[Your instructions]: Below are some records; quote exactly the lines from the one that contains "c => c.writes" through the one that contains "the home. -/", inclusive, and no others.

[Available data]:

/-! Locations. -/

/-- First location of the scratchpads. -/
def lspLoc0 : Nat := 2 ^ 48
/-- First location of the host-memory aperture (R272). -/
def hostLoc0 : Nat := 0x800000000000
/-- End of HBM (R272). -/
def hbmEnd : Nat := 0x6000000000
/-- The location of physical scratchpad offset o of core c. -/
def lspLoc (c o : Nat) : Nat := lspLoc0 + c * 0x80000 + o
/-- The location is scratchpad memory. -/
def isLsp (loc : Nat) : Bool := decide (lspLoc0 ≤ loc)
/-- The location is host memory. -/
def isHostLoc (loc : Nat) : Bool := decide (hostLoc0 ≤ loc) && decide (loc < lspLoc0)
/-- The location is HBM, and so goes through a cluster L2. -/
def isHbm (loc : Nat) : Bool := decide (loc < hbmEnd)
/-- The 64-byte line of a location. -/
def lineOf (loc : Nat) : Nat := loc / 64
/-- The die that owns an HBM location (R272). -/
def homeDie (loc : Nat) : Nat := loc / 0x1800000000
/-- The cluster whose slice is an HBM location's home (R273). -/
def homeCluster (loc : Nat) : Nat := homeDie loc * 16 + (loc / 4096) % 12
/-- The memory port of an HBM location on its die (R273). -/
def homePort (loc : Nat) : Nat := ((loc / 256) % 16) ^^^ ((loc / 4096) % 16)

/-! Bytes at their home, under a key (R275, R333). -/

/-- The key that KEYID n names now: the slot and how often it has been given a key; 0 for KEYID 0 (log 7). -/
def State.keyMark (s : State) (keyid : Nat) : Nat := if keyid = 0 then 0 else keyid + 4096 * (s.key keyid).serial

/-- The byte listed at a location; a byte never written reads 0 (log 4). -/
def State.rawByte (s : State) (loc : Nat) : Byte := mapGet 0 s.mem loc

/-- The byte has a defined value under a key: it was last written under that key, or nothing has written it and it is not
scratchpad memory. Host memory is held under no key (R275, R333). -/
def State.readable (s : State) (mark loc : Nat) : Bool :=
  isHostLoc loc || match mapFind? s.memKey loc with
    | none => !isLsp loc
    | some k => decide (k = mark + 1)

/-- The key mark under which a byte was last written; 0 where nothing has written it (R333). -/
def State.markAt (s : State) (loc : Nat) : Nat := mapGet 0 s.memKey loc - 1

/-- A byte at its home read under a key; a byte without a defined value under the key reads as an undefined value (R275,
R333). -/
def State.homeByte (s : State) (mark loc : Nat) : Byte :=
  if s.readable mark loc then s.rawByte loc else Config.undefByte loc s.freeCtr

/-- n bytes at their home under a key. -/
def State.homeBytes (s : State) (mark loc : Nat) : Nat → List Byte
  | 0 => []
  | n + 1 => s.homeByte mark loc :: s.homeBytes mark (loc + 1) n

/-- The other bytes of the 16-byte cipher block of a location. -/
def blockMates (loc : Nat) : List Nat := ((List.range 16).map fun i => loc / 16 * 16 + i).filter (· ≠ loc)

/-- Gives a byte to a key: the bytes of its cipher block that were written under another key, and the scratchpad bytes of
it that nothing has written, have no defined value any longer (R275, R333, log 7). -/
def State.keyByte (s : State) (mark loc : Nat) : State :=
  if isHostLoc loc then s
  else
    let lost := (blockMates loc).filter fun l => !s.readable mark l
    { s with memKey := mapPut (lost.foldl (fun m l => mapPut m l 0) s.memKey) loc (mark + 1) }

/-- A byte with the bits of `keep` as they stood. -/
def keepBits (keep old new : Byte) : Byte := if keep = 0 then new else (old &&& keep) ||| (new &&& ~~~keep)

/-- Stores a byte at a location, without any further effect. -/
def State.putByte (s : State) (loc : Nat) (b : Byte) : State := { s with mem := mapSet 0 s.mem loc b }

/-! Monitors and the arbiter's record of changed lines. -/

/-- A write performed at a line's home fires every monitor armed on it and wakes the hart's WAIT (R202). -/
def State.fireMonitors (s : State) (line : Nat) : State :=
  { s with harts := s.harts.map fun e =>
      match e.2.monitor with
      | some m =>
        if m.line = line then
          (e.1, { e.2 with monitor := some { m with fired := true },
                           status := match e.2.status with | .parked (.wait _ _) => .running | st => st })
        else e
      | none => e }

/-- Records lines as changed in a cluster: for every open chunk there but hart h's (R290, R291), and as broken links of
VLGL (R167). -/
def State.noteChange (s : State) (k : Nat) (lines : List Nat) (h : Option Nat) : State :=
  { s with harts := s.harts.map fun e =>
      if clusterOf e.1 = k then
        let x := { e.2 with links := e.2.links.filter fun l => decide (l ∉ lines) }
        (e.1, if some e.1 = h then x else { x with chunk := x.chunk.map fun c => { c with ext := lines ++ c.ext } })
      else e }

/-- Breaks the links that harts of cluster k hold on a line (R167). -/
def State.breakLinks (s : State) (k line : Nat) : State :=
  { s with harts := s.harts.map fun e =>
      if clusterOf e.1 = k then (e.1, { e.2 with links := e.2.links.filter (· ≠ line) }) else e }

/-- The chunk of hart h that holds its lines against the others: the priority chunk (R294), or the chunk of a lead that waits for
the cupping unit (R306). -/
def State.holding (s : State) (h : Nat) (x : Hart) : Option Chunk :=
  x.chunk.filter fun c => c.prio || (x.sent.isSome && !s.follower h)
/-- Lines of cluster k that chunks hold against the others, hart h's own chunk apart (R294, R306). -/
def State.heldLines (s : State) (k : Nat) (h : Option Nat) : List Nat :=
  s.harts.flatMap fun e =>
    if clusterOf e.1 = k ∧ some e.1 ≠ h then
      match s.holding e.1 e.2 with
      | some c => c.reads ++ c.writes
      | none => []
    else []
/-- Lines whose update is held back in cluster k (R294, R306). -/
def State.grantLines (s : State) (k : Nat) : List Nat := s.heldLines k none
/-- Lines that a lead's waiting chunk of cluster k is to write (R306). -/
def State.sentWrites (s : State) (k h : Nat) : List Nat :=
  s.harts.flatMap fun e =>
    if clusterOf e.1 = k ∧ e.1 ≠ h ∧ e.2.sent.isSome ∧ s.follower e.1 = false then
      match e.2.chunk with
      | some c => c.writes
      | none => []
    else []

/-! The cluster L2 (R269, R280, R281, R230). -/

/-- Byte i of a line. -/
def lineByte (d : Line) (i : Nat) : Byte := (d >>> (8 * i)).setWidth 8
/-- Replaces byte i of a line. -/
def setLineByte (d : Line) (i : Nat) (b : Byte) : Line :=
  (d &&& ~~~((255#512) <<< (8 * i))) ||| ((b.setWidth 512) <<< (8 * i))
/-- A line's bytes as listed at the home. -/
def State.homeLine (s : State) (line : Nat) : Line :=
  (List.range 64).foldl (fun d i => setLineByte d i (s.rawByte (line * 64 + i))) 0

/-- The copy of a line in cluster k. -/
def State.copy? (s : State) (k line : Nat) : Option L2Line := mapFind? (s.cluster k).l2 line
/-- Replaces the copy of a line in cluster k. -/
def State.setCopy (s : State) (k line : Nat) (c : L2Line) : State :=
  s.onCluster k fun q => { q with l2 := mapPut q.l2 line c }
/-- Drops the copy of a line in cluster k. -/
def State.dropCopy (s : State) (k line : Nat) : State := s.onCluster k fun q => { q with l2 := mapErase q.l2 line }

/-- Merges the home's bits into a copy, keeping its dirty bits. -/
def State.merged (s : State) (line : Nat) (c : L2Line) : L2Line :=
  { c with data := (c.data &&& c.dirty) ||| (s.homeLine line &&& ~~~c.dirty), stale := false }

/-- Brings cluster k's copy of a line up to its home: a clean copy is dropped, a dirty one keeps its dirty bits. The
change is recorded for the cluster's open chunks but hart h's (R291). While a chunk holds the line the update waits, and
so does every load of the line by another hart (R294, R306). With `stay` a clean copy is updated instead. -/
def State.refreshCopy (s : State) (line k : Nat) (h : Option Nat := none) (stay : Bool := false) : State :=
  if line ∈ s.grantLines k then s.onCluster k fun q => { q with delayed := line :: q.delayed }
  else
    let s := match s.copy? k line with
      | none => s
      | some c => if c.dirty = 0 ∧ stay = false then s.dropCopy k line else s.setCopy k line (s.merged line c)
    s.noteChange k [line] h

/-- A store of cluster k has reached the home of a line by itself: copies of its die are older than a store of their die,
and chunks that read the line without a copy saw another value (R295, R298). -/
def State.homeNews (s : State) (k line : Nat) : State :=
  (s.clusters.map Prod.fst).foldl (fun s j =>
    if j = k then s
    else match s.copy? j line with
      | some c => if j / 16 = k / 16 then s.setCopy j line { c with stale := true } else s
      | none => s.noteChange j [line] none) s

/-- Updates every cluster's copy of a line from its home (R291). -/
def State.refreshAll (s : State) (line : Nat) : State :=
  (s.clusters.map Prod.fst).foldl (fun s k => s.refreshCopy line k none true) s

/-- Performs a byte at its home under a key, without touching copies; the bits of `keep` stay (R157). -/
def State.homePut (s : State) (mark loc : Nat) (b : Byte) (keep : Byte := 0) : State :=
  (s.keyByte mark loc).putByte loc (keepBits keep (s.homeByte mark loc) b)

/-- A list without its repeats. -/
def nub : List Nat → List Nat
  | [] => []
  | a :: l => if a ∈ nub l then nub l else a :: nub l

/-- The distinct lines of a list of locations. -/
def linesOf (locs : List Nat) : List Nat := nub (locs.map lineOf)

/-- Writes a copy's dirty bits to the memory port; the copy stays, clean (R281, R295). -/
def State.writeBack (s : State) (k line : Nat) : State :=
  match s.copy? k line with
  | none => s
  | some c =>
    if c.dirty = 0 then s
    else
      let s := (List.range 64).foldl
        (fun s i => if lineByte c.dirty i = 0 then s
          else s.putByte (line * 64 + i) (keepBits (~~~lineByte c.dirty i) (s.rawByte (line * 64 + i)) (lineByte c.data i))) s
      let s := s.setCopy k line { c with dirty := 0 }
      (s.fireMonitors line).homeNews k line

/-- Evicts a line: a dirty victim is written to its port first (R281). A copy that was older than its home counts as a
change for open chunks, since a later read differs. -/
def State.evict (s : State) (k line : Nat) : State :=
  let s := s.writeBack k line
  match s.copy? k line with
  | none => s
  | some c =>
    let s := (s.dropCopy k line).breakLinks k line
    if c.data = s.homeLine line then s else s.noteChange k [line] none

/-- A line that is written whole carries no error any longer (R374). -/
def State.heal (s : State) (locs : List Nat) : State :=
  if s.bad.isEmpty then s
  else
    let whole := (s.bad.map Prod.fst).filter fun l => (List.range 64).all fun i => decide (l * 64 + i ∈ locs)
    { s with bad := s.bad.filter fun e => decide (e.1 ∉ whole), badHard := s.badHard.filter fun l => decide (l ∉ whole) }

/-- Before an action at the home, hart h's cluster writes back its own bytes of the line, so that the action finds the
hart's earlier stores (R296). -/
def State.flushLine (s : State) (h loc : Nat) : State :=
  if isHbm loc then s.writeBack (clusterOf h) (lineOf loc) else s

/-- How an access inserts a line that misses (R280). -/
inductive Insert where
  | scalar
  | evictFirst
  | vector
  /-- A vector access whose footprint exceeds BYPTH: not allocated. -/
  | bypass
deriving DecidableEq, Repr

[Answer to this problem]:
      | some c => c.writes
      | none => []
    else []

/-! The cluster L2 (R269, R280, R281, R230). -/

/-- Byte i of a line. -/
def lineByte (d : Line) (i : Nat) : Byte := (d >>> (8 * i)).setWidth 8
/-- Replaces byte i of a line. -/
def setLineByte (d : Line) (i : Nat) (b : Byte) : Line :=
  (d &&& ~~~((255#512) <<< (8 * i))) ||| ((b.setWidth 512) <<< (8 * i))
/-- A line's bytes as listed at the home. -/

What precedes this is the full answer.